Компактные колонки SVEN OMNI относятся к классу домашней акустики и рассчитаны на воспроизведение музыки, озвучивание игр, фильмов на компьютере и ноутбуке. Универсальный акустический кабель позволяет подключать систему к смартфонам, MP3-плеерам и другим источникам звука.

SVEN SPS-702 – представитель 2.0 линейки SVEN. Регуляторы уровня громкости и тембра НЧ/ВЧ расположены на передней панели корпуса так же, как и выход на наушники. Таким образом, все настройки находятся под рукой, гарантируя комфорт в использовании. На задней стенке расположены разъемы для подключения различных источников аудиосигнала: ПК, DVD/CD/MP3-плееров. 

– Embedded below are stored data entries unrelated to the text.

/-- AVS_TELEMETRY_READ (R411, R414, R416): a valid reading enters the samples; 20 in a row end a stale rail's hold, and a reading that
is not valid ends the row; the sum of the latest drives the EDP stretch. -/
def execAvsTelemetryRead (die : Fin 8) (milliWatt milliVolt : Nat) (valid : Bool) (s : State) : Res :=
  let d := die.val
  if !s.running then .next s
  else if !valid then .next (s.updDie d (fun p => { p with fresh := 0 }))
  else
    let s := s.updRail d (fun r => { r with power := milliWatt, mv := milliVolt, lastOk := s.now, stale := r.stale && decide ((s.die d).fresh + 1 < 20) })
    let s := s.updDie d (fun p => { p with
      samples := (milliWatt :: p.samples).take 20
      fresh := if p.held then p.fresh + 1 else 0
      held := p.held && decide (p.fresh + 1 < 20) })
    let total := (List.range 8).foldl (fun a k => a + (s.rail k).power) s.otherPower
    if total > 4400000 ∧ !s.pwr.edp then .next ({ s with pwr := { s.pwr with edp := true } }.count (dkey 0x2000 0x07))
    else if total ≤ 4000000 then .next { s with pwr := { s.pwr with edp := false } }
    else .next s

/-- PMBUS_TELEMETRY_READ (R411, R416). -/
def execPmbusTelemetryRead (rail : Fin 40) (milliWatt milliVolt : Nat) (valid : Bool) (s : State) : Res :=
  if !s.running || !valid || decide (rail.val < 8) then .next s
  else .next (s.updRail rail.val (fun r => { r with power := milliWatt, mv := milliVolt, lastOk := s.now, stale := false }))

/-- TELEMETRY_STALE (R416): no valid reading for 2 ms. -/
def execTelemetryStale (rail : Fin 40) (s : State) : Res :=
  let k := rail.val
  if !s.running || !(s.past (s.rail k).lastOk (2 * ms)) then .next s
  else
    let s := s.updRail k (fun r => { r with stale := true })
    if k < 8 then .next (((s.updDie k (fun p => { p with held := true, fresh := 0 })).count (dkey 0x2030 0x06)).raise Ev.telemetryStale k)
    else .next (s.raise Ev.telemetryStale k)

/-! The cap loop (R412, R413, R432). -/

/-- A common multiple of 1 to 20, so that means of at most 20 samples are whole. -/
def lcm20 : Nat := 232792560
/-- p_c × lcm20, mW: the sum over the rails of the mean of their samples. -/
def State.computePower (s : State) : Nat :=
  (List.range 8).foldl (fun a d =>
    let l := (s.die d).samples
    a + if l.isEmpty then 0 else l.foldl (· + ·) 0 * (lcm20 / l.length)) 0
/-- The sum of the 8 roots, 8 × f_m. -/
def State.rootSum (s : State) : Nat := (List.range 8).foldl (fun a d => a + (s.die d).root) 0

/-- n of R412: ⌊(target - p_c - p_o) / (25 slope)⌋ within -16 to 8. With no power measured it is a free value (log 6). -/
def State.capSteps (s : State) : Int :=
  let pl := s.computePower
  let t : Int := ((s.dv (dkey 0x2000 0x01) : Int) - s.dv (dkey 0x2000 0x03)) * 1000
  let n : Int := if pl = 0 then (s.freeVal 25 : Int) - 16
    else ((t - s.otherPower) * lcm20 - pl) * s.rootSum / (400 * pl : Nat)
  max (-16) (min 8 n)

/-- CAP_LOOP (R412): the device target, every die's target, throttled time and the release of thermal limits. -/
def execCapLoop (s : State) : Res :=
  if !s.running then .next s
  else
    let on := s.dv (dkey 0x2000 0x02) != 0
    let ft := if on then gridNear ((s.pwr.ft : Int) + 25 * s.capSteps).toNat else 5760
    let s := { (if on && s.computePower == 0 then s.drawn else s) with pwr := { s.pwr with ft := ft } }
    let s := if ft < 5760 then s.count (dkey 0x2000 0x06) else s
    let hot := ((List.range 8).filter (fun d => (s.die d).throttled)).length
    let s := if hot = 0 then s else s.count (dkey 0x2050 0x03) hot
    .next ((List.range 8).foldl (fun (t : State) d =>
      let m := t.rootMax d
      t.updDie d (fun p =>
        let lim := match p.cool with | some n => if n ≥ 1 then 5760 else p.limit | none => p.limit
        { p with limit := lim, cool := p.cool.map (· + 1), target := min ft (min lim m) })) s)

/-- R413: would a cap and guard (W) be refused? -/
def State.capRefused (s : State) (cap guard : Nat) : Bool :=
  let f := s.rootSum
  (List.range 8).any (fun d => (s.rail d).stale) ||
  decide ((cap - guard) * 1000 * lcm20 * f * f < s.otherPower * lcm20 * f * f + s.computePower * 28800 * 28800)

/-! Droop (R419, R420). -/

/-- The step sequence freezes; each freeze counts once (R420). -/
def State.freeze (s : State) (d : Nat) : State :=
  if (s.die d).frozen then s else (s.updDie d (fun p => { p with frozen := true })).count (dkey 0x2011 0x04)

/-- DROOP_CROSSING (R419). -/
def execDroopCrossing (die : Fin 8) (detector : Fin 16) (s : State) : Res :=
  let d := die.val
  if !s.running || (s.die d).down then .next s
  else .next (((s.count (dkey 0x2011 0x02)).updDie d (fun p => { p with supp := 4, low := insNat detector.val p.low, clearAt := s.now })).freeze d)
/-- DROOP_RELEASE (R419): one eighth of the edges returns, 20 ns after the crossing or the step before. How many were suppressed meanwhile
is a free value. -/
def execDroopRelease (die : Fin 8) (s : State) : Res :=
  let p := s.die die.val
  if !s.running || p.supp = 0 || !(s.past p.clearAt 20) then .next s
  else .next ((s.updDie die.val (fun p => { p with supp := p.supp - 1, low := [], clearAt := s.now })).countFree (dkey 0x2011 0x03))
/-- STEP_FREEZE_END (R420, Table 16.7): 5 µs after suppression has ended; not while suppression or a warning lasts. -/
def execStepFreezeEnd (die : Fin 8) (s : State) : Res :=
  let d := die.val
  if !s.running || (s.die d).supp != 0 || s.railLow d || !(s.past (s.die d).clearAt (5 * us)) then .next s else .next (s.updDie d (fun p => { p with frozen := false }))

/-! The Pewter keeper (R418, R421). -/

/-- Did the load fall below three quarters of what it was 1 µs before, from at least one eighth of the served arrays? -/
def loadFell (served : Nat) (l : List Nat) : Bool :=
  match l[0]?, l[10]? with
  | some x, some y => decide (4 * x < 3 * y) && decide (8 * y ≥ 16 * served)
  | _, _ => false
/-- The load the filler holds a die to, sixteenths: a HINT's level, or the ramp t(τ). -/
def DieP.fillGoal (p : DieP) (now : Nat) : Nat :=
  match p.hold, p.trig with
  | some h, _ => h
  | none, some (t0, l1) => l1 * (1000 * p.ramp - (now - t0)) / (1000 * p.ramp)
  | none, none => 0
/-- Arrays of a die that may run filler: an empty queue, a core served, a grove that is not switching. -/
def State.idleArrays (s : State) (d : Nat) : Nat :=
  ((s.dieCores d).filter (fun n => match s.heldCtx n with
    | some c => (s.img c n).mxq.isEmpty && (s.liveCtx n).isSome
    | none => true)).length

/-- PEWTER_SAMPLE (R421): the load L in sixteenths of an array. A fall that begins now triggers a ramp from the current total. The rows
that filler has streamed since the last sample are a free number. -/
def execPewterSample (die : Fin 8) (sixteenths : Nat) (s : State) : Res :=
  let d := die.val
  let p := s.die d
  if !s.running || p.down then .next s
  else
    let on := s.dv (dkey 0x2020 0x01) != 0
    let served := (s.dieCores d).length
    let l := if on then (sixteenths :: p.loads).take 12 else []
    let hit := on && p.hold.isNone && loadFell served l && !(loadFell served p.loads)
    let l1 := match p.trig with
      | some _ => max sixteenths (p.fillGoal s.now)
      | none => (l[10]?).getD 0
    let s := if hit then s.count (dkey 0x2020 0x03) else s
    let ramp := s.dv (dkey 0x2020 0x02)
    let p := if hit then { p with trig := some (s.now, l1), ramp := ramp } else if on then p else { p with trig := none }
    let p := { p with loads := l, trig := match p.trig with | some (t0, x) => if s.now > t0 + 1000 * p.ramp then none else some (t0, x) | none => none }
    let room := 16 * s.idleArrays d
    let t := s.updDie d (fun _ => { p with filler := min room (p.fillGoal s.now - sixteenths) })
    .next (if (s.die d).filler = 0 then t else t.countFree (dkey 0x2020 0x04))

Наушники премиум-класса SVEN HM 80 BK отличает превосходная шумоизоляция, широкая функциональность и, что самое главное, – отличный звук. SVEN HM 80 BK удобные, их присутствие практически неощутимо, а выдвижной SLIDE микрофон делает гарнитуру еще более функциональной. Эта модель порадует огромную армию аудиоманов и всех ценителей хорошего звука.

Победители конкурса-викторины будут оповещены о выигрыше и приглашены в офис портала TECHLABS.BY для вручения призов.

----------